Mr. Obama, for his part, pinned the blame squarely on Republican obstinacy, accusing the GOP of protecting tax loopholes for the rich at the expense of middle-class families.

"None of this is necessary," the president said. "It's happening because Republicans in Congress chose this outcome over closing a single wasteful tax loophole that helps reduce the deficit. Just this week, they decided that protecting special-interest tax breaks for the well-off and well-connected is more important than protecting our military and middle-class families from these cuts."


And "while not everyone will feel the pain of these cuts right away," Mr. Obama said, "the pain will be real."

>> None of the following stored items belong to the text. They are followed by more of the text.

-- ==== Sys2Proof/Laws/CanFrames.lean ====
section
/-! SUPPORT. What frames and the register service of a CAN port can do (R470 to R497). -/

namespace Sys2Proof.Machine

open Sys2Proof

/-- What an outcome or a frame at port `p` leaves alone. -/
def PoStep (p : Nat) (d e : Dyn) : Prop := (∀ q, q ≠ p → e.port q = d.port q) ∧ e.tim = d.tim ∧ Alike { e with can := d.can } d

theorem PoStep.refl (p : Nat) (d : Dyn) : PoStep p d d := ⟨fun _ _ => rfl, rfl, rfl⟩

theorem PoStep.trans {p : Nat} {d e g : Dyn} (h : PoStep p d e) (k : PoStep p e g) : PoStep p d g :=
  ⟨fun q hq => (k.1 q hq).trans (h.1 q hq), k.2.1.trans h.2.1, Eq.trans (congrArg (fun x : Dyn => ({ x with can := d.can } : Dyn)) k.2.2) h.2.2⟩

theorem PoStep.put (p : Nat) (d : Dyn) (x : Port) : PoStep p d (d.setPort p x) := ⟨fun q hq => setPort_other _ _ _ _ hq, rfl, rfl⟩

theorem FltStep.po {d e : Dyn} (p : Nat) (h : FltStep d e) : PoStep p d e := by
  refine ⟨fun q _ => h.port q, h.same.1, ?_⟩
  obtain ⟨f, i, x, y, k, rfl⟩ := h
  rfl

theorem canBegin_po (c : Cfg) (p : Nat) (d : Dyn) : PoStep p d (canBegin c p d) := by
  obtain ⟨c1, c2, _, _, _⟩ := canBegin_port c p d _ rfl
  exact ⟨c2, by have w := congrArg Dyn.tim c1; exact w, by have w := congrArg Dyn.silent c1; exact w⟩

theorem errState_po (c : Cfg) (p : Nat) (d : Dyn) : PoStep p d (errState c p d) := by
  obtain ⟨a1, a2, a3, -⟩ := errState_spec c p d _ rfl
  exact ⟨a1, a3, a2⟩

theorem launchOf_congr (c : Cfg) (p m : Nat) (x y : Port) (h : ∀ l, x.launch l = y.launch l) : launchOf c p x m = launchOf c p y m := by
  unfold launchOf
  simp only [h]

theorem mbxSent_spec (c : Cfg) (p m stamp : Nat) (f : CBuf) (d : Dyn) : ∀ t, mbxSent c p m stamp f d = t →
    PoStep p d t ∧ (t.port p).txcnt = (d.port p).txcnt ∧ (t.port p).tec = (d.port p).tec ∧ (t.port p).rcv = (d.port p).rcv ∧
    (let y := (t.port p).mb m
     y.txres = 1 ∧ y.clashes = 0 ∧ y.held = false ∧ y.again = false ∧ y.buf.stamp = stamp ∧ y.buf.epoch = d.tim.epoch) ∧
    (∀ e, launchOf c p (d.port p) m = some e → (t.port p).launch e = { (d.port p).launch e with state := 3, txres := 1, sent := shortOf stamp }) := by
  intro t ht
  unfold mbxSent at ht
  extract_lets x b b' x1 x2 at ht
  have hl : launchOf c p x m = launchOf c p (d.port p) m := rfl
  have hx1 : ∀ l, x1.launch l = (d.port p).launch l := fun l => setMb_launch _ _ _ _
  have hx2 : x2.txcnt = (d.port p).txcnt ∧ x2.tec = (d.port p).tec ∧ x2.rcv = (d.port p).rcv ∧ x2.mb m = b' ∧
      (∀ e, launchOf c p (d.port p) m = some e → x2.launch e = { (d.port p).launch e with state := 3, txres := 1, sent := shortOf stamp }) := by
    show (match launchOf c p x m with | some e => x1.setLaunch e { x1.launch e with state := 3, txres := 1, sent := shortOf stamp } | none => x1).txcnt = _ ∧
      (match launchOf c p x m with | some e => x1.setLaunch e { x1.launch e with state := 3, txres := 1, sent := shortOf stamp } | none => x1).tec = _ ∧
      (match launchOf c p x m with | some e => x1.setLaunch e { x1.launch e with state := 3, txres := 1, sent := shortOf stamp } | none => x1).rcv = _ ∧
      (match launchOf c p x m with | some e => x1.setLaunch e { x1.launch e with state := 3, txres := 1, sent := shortOf stamp } | none => x1).mb m = _ ∧
      (∀ e, _ → (match launchOf c p x m with | some e => x1.setLaunch e { x1.launch e with state := 3, txres := 1, sent := shortOf stamp } | none => x1).launch e = _)
    rw [hl]
    cases launchOf c p (d.port p) m with
    | none => exact ⟨rfl, rfl, rfl, setMb_same _ _ _, fun e h => by cases h⟩
    | some e0 =>
      refine ⟨rfl, rfl, rfl, ?_, fun e h => ?_⟩
      · show (x1.setLaunch e0 _).mb m = _
        rw [setLaunch_mb]
        exact setMb_same _ _ _
      · cases h
        show (x1.setLaunch e0 _).launch e0 = _
        rw [setLaunch_same, hx1]
  have hb : b'.txres = 1 ∧ b'.clashes = 0 ∧ b'.held = false ∧ b'.again = false ∧ b'.buf.stamp = stamp ∧ b'.buf.epoch = d.tim.epoch := ⟨rfl, rfl, rfl, rfl, rfl, rfl⟩
  clear_value x2 b'
  have fs := clears_step (d.setPort p x2) (mbxSrc p m) [0xE063]
  rw [ht] at fs
  have yp : t.port p = x2 := (fs.port p).trans (setPort_same _ _ _)
  refine ⟨(PoStep.put p d x2).trans (fs.po p), ?_⟩
  dsimp only
  rw [yp]
  obtain ⟨g1, g2, g3, g4, g5⟩ := hx2
  rw [g4]
  exact ⟨g1, g2, g3, hb, g5⟩
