theorem idFail_last (c : Cfg) (n : Nat) (d : Dyn) (t : CtgTx) (h : (d.ctg n).tx = some t) (h2 : 2 ≤ t.attempts) :
    idFail c n d = ctgNext c n (ctgTxFail c n t (d.setCtg n { d.ctg n with fails := satInc 16 (d.ctg n).fails, tx := some { t with attempts := t.attempts + 1 } })) := by
  unfold idFail
  dsimp only
  rw [h]
  exact if_pos h2

/-- The answer's form (R224). -/
def goodAnswer (t : CtgTx) (bytes : List Byte) : Prop :=
  bytes.length = 5 + txLen t ∧ leNat (bytes.drop (1 + txLen t)) = crc32c (bytes.take (1 + txLen t)) ∧ bytes.headD 1 = 0

theorem idResponse_bad (c : Cfg) (partner n : Nat) (bytes : List Byte) (d : Dyn) (t : CtgTx) (h : (d.ctg n).tx = some t) (hg : ¬goodAnswer t bytes) :
    idResponse c partner n bytes d = idFail c n d := by
  unfold idResponse
  rw [h]
  dsimp only
  exact if_pos hg

theorem idResponse_good (c : Cfg) (partner n : Nat) (bytes : List Byte) (d : Dyn) (t : CtgTx) (h : (d.ctg n).tx = some t) (hg : goodAnswer t bytes)
    (h1 : (d.cell n).cal = none) (h2 : (d.ctg n).absent = false) :
    idResponse c partner n bytes d = ctgNext c n (idGood c partner n t ((bytes.take (1 + txLen t)).drop 1) d) := by
  unfold idResponse
  rw [h]
  dsimp only
  refine (if_neg (not_not.mpr hg)).trans ?_
  rw [h1]
  simp [h2]

/-- A calibration under way ends with the answer, which then acts as without it (R213, R224). -/
theorem idResponse_cal (c : Cfg) (partner n : Nat) (bytes : List Byte) (d : Dyn) (t : CtgTx) (h : (d.ctg n).tx = some t) (hg : goodAnswer t bytes) (h1 : (d.cell n).cal ≠ none) :
    idResponse c partner n bytes d = idResponse c partner n bytes (d.setCell n { d.cell n with cal := none, calResult := 0x6044, cause := if (d.cell n).cause = 10 then 12 else (d.cell n).cause }) := by
  have hs : (d.cell n).cal.isSome = true := Option.isSome_iff_ne_none.mpr h1
  unfold idResponse
  rw [show (d.setCell n { d.cell n with cal := none, calResult := 0x6044, cause := if (d.cell n).cause = 10 then 12 else (d.cell n).cause }).ctg n = d.ctg n from rfl, h]
  dsimp only
  refine (if_neg (not_not.mpr hg)).trans (Eq.trans ?_ (if_neg (not_not.mpr hg)).symm)
  rw [if_pos hs, setCell_self]
  rfl

/-- An absent cartridge that answers a poll or a write is a change (R225, R228). -/
theorem idResponse_back (c : Cfg) (partner n : Nat) (bytes : List Byte) (d : Dyn) (t : CtgTx) (h : (d.ctg n).tx = some t) (hg : goodAnswer t bytes)
    (h1 : (d.cell n).cal = none) (h2 : (d.ctg n).absent = true) :
    (t.kind ≠ 3 → idResponse c partner n bytes d = ctgNext c n (ctgChanged c n d)) ∧
    (t.kind = 3 → idResponse c partner n bytes d = idResponse c partner n bytes (d.setCtg n { d.ctg n with absent := false, acc := 0, pend := 0, wantIncr := false, wantRows := [], retryAt := none, consec := 0, discarded := (d.ctg n).acc + 900000 * (d.ctg n).pend })) := by
  refine ⟨fun hk => ?_, fun hk => ?_⟩
  · unfold idResponse
    rw [h]
    dsimp only
    refine (if_neg (not_not.mpr hg)).trans ?_
    rw [h1]
    simp [h2, hk]
  · rw [idResponse_good c partner n bytes (d.setCtg n _) t (by rw [setCtg_self]; exact h) hg h1 (by rw [setCtg_self])]
    unfold idResponse
    rw [h]
    dsimp only
    refine (if_neg (not_not.mpr hg)).trans ?_
    rw [h1]
    simp [h2, hk]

Instead of submitting to the "perpetual partisanship and brinksmanship," the president suggested, "we can and must replace these cuts with a balanced approach" that combines targeted spending cuts with entitlement reform and closes tax loopholes.

"This is America," he said, "and in America, we don't careen from one manufactured crisis to another. We make smart choices."

Bipartisan leaders from the House and Senate met with President Obama at the White House Friday to continue negotiations before he officially signed the cuts into effect.

No agreement emerged, but both parties forged on, already looking ahead to the next fiscal fight. A temporary budgetary measure funding the government expires March 27, and if the parties cannot reach an agreement on continued funding by then, the government will shut down.

Despite the potential for another bout of budgetary drama, the president and House Speaker John Boehner each signaled after their meeting on Friday that a government shutdown looks unlikely.

"With respect to the budget and keeping the government open," Mr. Obama said, "what's called the continuing resolution, which is essentially just an extension of last year's budget into this year's budget to make sure those basic government functions continue - I think that's the right thing to do to make sure that we don't have a government shutdown. And that's preventable."

Boehner said, "The House is going to move a continuing resolution next week to fund the government past March 27th, and I'm hopeful that we won't have to deal with the threat of a government shutdown while we're dealing with the sequester at the same time. The House will act next week, and I hope the Senate will follow suit."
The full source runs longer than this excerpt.